- _Data extract_

-- ==== Sys2Proof/Laws/Evolve/Modes.lean ====
section
/-! SUPPORT. The operations of Machine/Modes.lean keep what the relation `Evolves` says. -/

namespace Sys2Proof.Machine

theorem State.writeSysCtrl_evolves {s0 s : State} (h : Evolves s0 s) (q : Requester) (v : Word) :
    Evolves s0 (State.writeSysCtrl s q v) := by
  unfold State.writeSysCtrl
  with_reducible repeat' first
    | assumption | exact Evolves.refl _ | refine Evolves.refenced (Steady.upd (Evolves.toSteady ?_) (fun h => h) rfl rfl rfl)
    | refine State.refuseWrite_evolves ?_ .. | refine State.refence_evolves ?_ .. | refine State.enterService_evolves ?_ ..
    | refine State.restart_evolves ?_ .. | refine State.request_evolves ?_ .. | refine State.configStop_evolves ?_ ..
    | ((conv => arg 2; arg 25); refine Evolves.upd ?_ (fun h => h) rfl rfl rfl rfl) | dsimp only | split
    | refine Evolves.ofFst (by assumption) ?_ | refine Evolves.ofSnd (by assumption) ?_

theorem State.sysCtrl_evolves {s0 s : State} (h : Evolves s0 s) (q : Requester) (v : Word) :
    Evolves s0 (State.sysCtrl s q v) := by
  unfold State.sysCtrl
  with_reducible repeat' first
    | assumption | exact Evolves.refl _ | refine State.writeSysCtrl_evolves ?_ ..
    | ((conv => arg 2; arg 25); refine Evolves.upd ?_ (fun h => h) rfl rfl rfl rfl) | dsimp only | split
    | refine Evolves.trans ?_ (State.writeBarred_evolves (by assumption)) | refine Evolves.ofFst (by assumption) ?_
    | refine Evolves.ofSnd (by assumption) ?_

theorem execSysRestart_leads (q : Requester) (v : Word) (s : State) : Leads s (execSysRestart q v s) := by
  unfold execSysRestart
  with_reducible repeat' first
    | refine Leads.next ?_ | assumption | exact Evolves.refl _ | refine State.sysCtrl_evolves ?_ .. | dsimp only

theorem execSysEnterService_leads (q : Requester) (v : Word) (s : State) : Leads s (execSysEnterService q v s) := by
  unfold execSysEnterService
  with_reducible repeat' first
    | refine Leads.next ?_ | assumption | exact Evolves.refl _ | refine State.sysCtrl_evolves ?_ .. | dsimp only

theorem execSafeHoldExitWarm_leads (q : Requester) (v : Word) (s : State) : Leads s (execSafeHoldExitWarm q v s) := by
  unfold execSafeHoldExitWarm
  with_reducible repeat' first
    | refine Leads.next ?_ | assumption | exact Evolves.refl _ | refine State.sysCtrl_evolves ?_ .. | dsimp only

theorem execSafeHoldExitCold_leads (q : Requester) (v : Word) (s : State) : Leads s (execSafeHoldExitCold q v s) := by
  unfold execSafeHoldExitCold
  with_reducible repeat' first
    | refine Leads.next ?_ | assumption | exact Evolves.refl _ | refine State.sysCtrl_evolves ?_ .. | dsimp only

theorem execPlantStartColdSet_leads (q : Requester) (v : Word) (s : State) : Leads s (execPlantStartColdSet q v s) := by
  unfold execPlantStartColdSet
  with_reducible repeat' first
    | refine Leads.next ?_ | assumption | exact Evolves.refl _ | refine State.sysCtrl_evolves ?_ .. | dsimp only

theorem execPlantStartColdClear_leads (q : Requester) (v : Word) (s : State) : Leads s (execPlantStartColdClear q v s) := by
  unfold execPlantStartColdClear
  with_reducible repeat' first
    | refine Leads.next ?_ | assumption | exact Evolves.refl _ | refine State.sysCtrl_evolves ?_ .. | dsimp only

theorem execConfigStop_leads (q : Requester) (v : Word) (s : State) : Leads s (execConfigStop q v s) := by
  unfold execConfigStop
  with_reducible repeat' first
    | refine Leads.next ?_ | assumption | exact Evolves.refl _ | refine State.sysCtrl_evolves ?_ .. | dsimp only

theorem State.restartFor_evolves {s0 s : State} (h : Evolves s0 s) (cause : Nat) : Evolves s0 (State.restartFor s cause) := by
  unfold State.restartFor
  with_reducible repeat' first
    | assumption | exact Evolves.refl _ | refine State.enterQuarantine_evolves ?_ .. | refine State.restart_evolves ?_ ..
    | dsimp only | split

theorem execRestartReset_leads (cause : Nat) (s : State) : Leads s (execRestartReset cause s) := by
  unfold execRestartReset
  with_reducible repeat' first
    | refine Leads.next ?_ | assumption | exact Evolves.refl _ | refine State.restartFor_evolves ?_ .. | dsimp only | split

theorem execBootWatchdog_leads (s : State) : Leads s (execBootWatchdog s) := by
  unfold execBootWatchdog
  with_reducible repeat' first
    | refine Leads.next ?_ | assumption | exact Evolves.refl _ | refine State.restartFor_evolves ?_ .. | dsimp only | split

theorem State.powerOn_evolves {s0 s : State} (h : Evolves s0 s) : Evolves s0 (State.powerOn s) := by
  unfold State.powerOn
  with_reducible repeat' first
    | assumption | exact Evolves.refl _ | refine State.afterRestart_evolves ?_ ..
    | ((conv => arg 2; arg 25); first | refine Evolves.upd ?_ (fun h => h) rfl rfl rfl rfl | refine Evolves.ofFenced (Steady.upd (Evolves.toSteady ?_) (fun h => h) rfl rfl rfl) rfl)
    | dsimp only

theorem execPowerOnReset_leads (s : State) : Leads s (execPowerOnReset s) := by
  unfold execPowerOnReset
  with_reducible repeat' first
    | refine Leads.next ?_ | assumption | exact Evolves.refl _ | refine State.powerOn_evolves ?_ .. | dsimp only

theorem State.verifySlot_evolves {s0 s : State} (h : Evolves s0 s) (i : Nat) (ok : Bool) :
    Evolves s0 (State.verifySlot s i ok).1 := by
  unfold State.verifySlot
  with_reducible repeat' first
    | assumption | exact Evolves.refl _ | refine State.record_evolves ?_ .. | refine State.setBoot_evolves ?_ ..
    | ((conv => arg 2; arg 25); refine Evolves.upd ?_ (fun h => h) rfl rfl rfl rfl) | dsimp only | split

theorem State.runSlot_evolves {s0 s : State} (h : Evolves s0 s) (i : Nat) : Evolves s0 (State.runSlot s i) := by
  unfold State.runSlot
  with_reducible repeat' first
    | assumption | exact Evolves.refl _ | refine State.record_evolves ?_ ..
    | ((conv => arg 2; arg 25); refine Evolves.upd ?_ (fun h => h) rfl rfl rfl rfl) | dsimp only | split

theorem State.bootFrom_evolves {s0 s : State} (h : Evolves s0 s) (ok : Nat → Bool) (a0 : List SlotState) :
    Evolves s0 (State.bootFrom ok a0 s) := by
  induction a0 generalizing s0 ok s with
  | nil =>
    rw [State.bootFrom]
    with_reducible repeat' first
      | assumption | exact Evolves.refl _ | refine State.setBoot_evolves ?_ .. | refine State.verifySlot_evolves ?_ ..
      | refine State.runSlot_evolves ?_ .. | ((conv => arg 2; arg 25); refine Evolves.upd ?_ (fun h => h) rfl rfl rfl rfl)
      | dsimp only | split | refine Evolves.ofFst (by assumption) ?_ | refine Evolves.ofSnd (by assumption) ?_
  | cons y ys ih =>
    rw [State.bootFrom]
    with_reducible repeat' first
      | assumption | exact Evolves.refl _ | refine ih ?_ .. | refine State.setBoot_evolves ?_ ..
      | refine State.verifySlot_evolves ?_ .. | refine State.runSlot_evolves ?_ ..
      | ((conv => arg 2; arg 25); refine Evolves.upd ?_ (fun h => h) rfl rfl rfl rfl) | dsimp only | split
      | refine Evolves.ofFst (by assumption) ?_ | refine Evolves.ofSnd (by assumption) ?_

theorem State.fallBack_evolves {s0 s : State} (h : Evolves s0 s) (t : Nat) (ok : Nat → Bool) :
    Evolves s0 (State.fallBack s t ok) := by
  unfold State.fallBack
  with_reducible repeat' first
    | assumption | exact Evolves.refl _ | refine State.record_evolves ?_ .. | refine State.setBoot_evolves ?_ ..
    | refine State.bootFrom_evolves ?_ .. | ((conv => arg 2; arg 25); refine Evolves.upd ?_ (fun h => h) rfl rfl rfl rfl)
    | dsimp only | split

theorem State.bootMonitor_evolves {s0 s : State} (h : Evolves s0 s) (ok : Nat → Bool) : Evolves s0 (State.bootMonitor s ok) := by
  unfold State.bootMonitor
  with_reducible repeat' first
    | assumption | exact Evolves.refl _ | refine State.setBoot_evolves ?_ .. | refine State.verifySlot_evolves ?_ ..
    | refine State.runSlot_evolves ?_ .. | refine State.bootFrom_evolves ?_ .. | refine State.fallBack_evolves ?_ ..
    | ((conv => arg 2; arg 25); refine Evolves.upd ?_ (fun h => h) rfl rfl rfl rfl) | dsimp only | split
    | refine Evolves.ofFst (by assumption) ?_ | refine Evolves.ofSnd (by assumption) ?_

theorem execBootStart_leads (ok0 ok1 ok2 : Bool) (s : State) : Leads s (execBootStart ok0 ok1 ok2 s) := by
  unfold execBootStart
  with_reducible repeat' first
    | refine Leads.next ?_ | assumption | exact Evolves.refl _ | refine State.actExtraction_evolves ?_ ..
    | refine State.bootMonitor_evolves ?_ .. | dsimp only | split

theorem execPeerWaitExpiry_leads (s : State) : Leads s (execPeerWaitExpiry s) := by
  unfold execPeerWaitExpiry
  with_reducible repeat' first
    | refine Leads.next ?_ | assumption | exact Evolves.refl _ | refine State.becomeStarter_evolves ?_ .. | dsimp only | split

theorem execCocoonEnter_leads (w : WorkRef) (s : State) : Leads s (execCocoonEnter w s) := by
  unfold execCocoonEnter
  with_reducible repeat' first
    | refine Leads.next ?_ | assumption | exact Evolves.refl _ | refine State.setOp_evolves ?_ ..
    | refine State.finishCut_evolves ?_ .. | refine State.cocoonAcked_evolves ?_ .. | refine State.cocoonPlan_evolves ?_ ..
    | refine Evolves.trans ?_ (State.progOp_evolves _ _ fun op u => ?_)
    | ((conv => arg 2; arg 25); refine Evolves.upd ?_ (fun h => h) rfl rfl rfl rfl) | dsimp only | split
    | refine Evolves.ofFst (by assumption) ?_ | refine Evolves.ofSnd (by assumption) ?_

theorem execCocoonPlanTimeout_leads (s : State) : Leads s (execCocoonPlanTimeout s) := by
  unfold execCocoonPlanTimeout
  with_reducible repeat' first
    | refine Leads.next ?_ | assumption | exact Evolves.refl _ | refine State.cocoonGo_evolves ?_ .. | dsimp only | split

theorem execCocoonResume_leads (digestOk : Bool) (s : State) : Leads s (execCocoonResume digestOk s) := by
  unfold execCocoonResume
  with_reducible repeat' first
    | refine Leads.next ?_ | assumption | exact Evolves.refl _
    | refine Evolves.refenced (Steady.upd (Evolves.toSteady ?_) (fun h => h) rfl rfl rfl) | refine State.refence_evolves ?_ ..
    | refine State.restart_evolves ?_ .. | refine State.request_evolves ?_ ..
    | ((conv => arg 2; arg 25); refine Evolves.upd ?_ (fun h => h) rfl rfl rfl rfl) | dsimp only | split

theorem execCocoonRequestTimeout_leads (s : State) : Leads s (execCocoonRequestTimeout s) := by
  unfold execCocoonRequestTimeout
  with_reducible repeat' first
    | refine Leads.next ?_ | assumption | exact Evolves.refl _
    | refine Evolves.refenced (Steady.upd (Evolves.toSteady ?_) (fun h => h) rfl rfl rfl) | refine State.refence_evolves ?_ ..
    | refine State.request_evolves ?_ .. | ((conv => arg 2; arg 25); refine Evolves.upd ?_ (fun h => h) rfl rfl rfl rfl)
    | dsimp only | split

theorem execModuleOvertemp_leads (inlet : Int) (s : State) : Leads s (execModuleOvertemp inlet s) := by
  unfold execModuleOvertemp
  with_reducible repeat' first
    | refine Leads.next ?_ | assumption | exact Evolves.refl _ | refine State.raise_evolves ?_ ..
    | refine State.record_evolves ?_ .. | ((conv => arg 2; arg 25); refine Evolves.upd ?_ (fun h => h) rfl rfl rfl rfl)
    | dsimp only | split

theorem execFaultFlashEnd_leads (s : State) : Leads s (execFaultFlashEnd s) := by
  unfold execFaultFlashEnd
  with_reducible repeat' first
    | refine Leads.next ?_ | assumption | exact Evolves.refl _
    | ((conv => arg 2; arg 25); refine Evolves.upd ?_ (fun h => h) rfl rfl rfl rfl) | dsimp only | split

end Sys2Proof.Machine
end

- _How to complete this task_
Return all lines in the entries above that carry the word "trans".

- _Response to the task_
    | refine Evolves.trans ?_ (State.writeBarred_evolves (by assumption)) | refine Evolves.ofFst (by assumption) ?_
    | refine Evolves.trans ?_ (State.progOp_evolves _ _ fun op u => ?_)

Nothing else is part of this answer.